▸ YOUR OBJECTIVE: The records sit below this line. Repeat all of them exactly.

▸ EXTRACTED DATA:
· · ·

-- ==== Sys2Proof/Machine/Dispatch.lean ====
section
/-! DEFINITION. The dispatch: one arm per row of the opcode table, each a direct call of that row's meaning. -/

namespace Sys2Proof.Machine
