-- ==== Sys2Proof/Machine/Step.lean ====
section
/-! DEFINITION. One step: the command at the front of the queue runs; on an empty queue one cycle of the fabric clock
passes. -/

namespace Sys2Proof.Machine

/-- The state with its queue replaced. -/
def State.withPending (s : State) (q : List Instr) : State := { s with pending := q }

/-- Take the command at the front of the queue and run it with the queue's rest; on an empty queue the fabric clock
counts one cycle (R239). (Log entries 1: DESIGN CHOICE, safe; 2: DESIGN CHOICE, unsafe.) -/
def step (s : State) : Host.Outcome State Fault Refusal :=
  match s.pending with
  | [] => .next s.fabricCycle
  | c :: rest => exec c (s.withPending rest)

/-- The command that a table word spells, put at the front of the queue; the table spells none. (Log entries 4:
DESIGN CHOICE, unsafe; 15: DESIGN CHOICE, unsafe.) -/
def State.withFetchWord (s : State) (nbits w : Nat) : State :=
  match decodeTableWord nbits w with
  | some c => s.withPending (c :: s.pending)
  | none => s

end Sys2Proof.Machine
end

· · ·

▸ ANSWER FOR THIS EXERCISE:
-- ==== Sys2Proof/Machine/Dispatch.lean ====
section
/-! DEFINITION. The dispatch: one arm per row of the opcode table, each a direct call of that row's meaning. -/

namespace Sys2Proof.Machine
-- ==== Sys2Proof/Machine/Step.lean ====
section
/-! DEFINITION. One step: the command at the front of the queue runs; on an empty queue one cycle of the fabric clock
passes. -/

namespace Sys2Proof.Machine

/-- The state with its queue replaced. -/
def State.withPending (s : State) (q : List Instr) : State := { s with pending := q }

/-- Take the command at the front of the queue and run it with the queue's rest; on an empty queue the fabric clock
counts one cycle (R239). (Log entries 1: DESIGN CHOICE, safe; 2: DESIGN CHOICE, unsafe.) -/
def step (s : State) : Host.Outcome State Fault Refusal :=
  match s.pending with
  | [] => .next s.fabricCycle
  | c :: rest => exec c (s.withPending rest)

/-- The command that a table word spells, put at the front of the queue; the table spells none. (Log entries 4:
DESIGN CHOICE, unsafe; 15: DESIGN CHOICE, unsafe.) -/
def State.withFetchWord (s : State) (nbits w : Nat) : State :=
  match decodeTableWord nbits w with
  | some c => s.withPending (c :: s.pending)
  | none => s

end Sys2Proof.Machine
end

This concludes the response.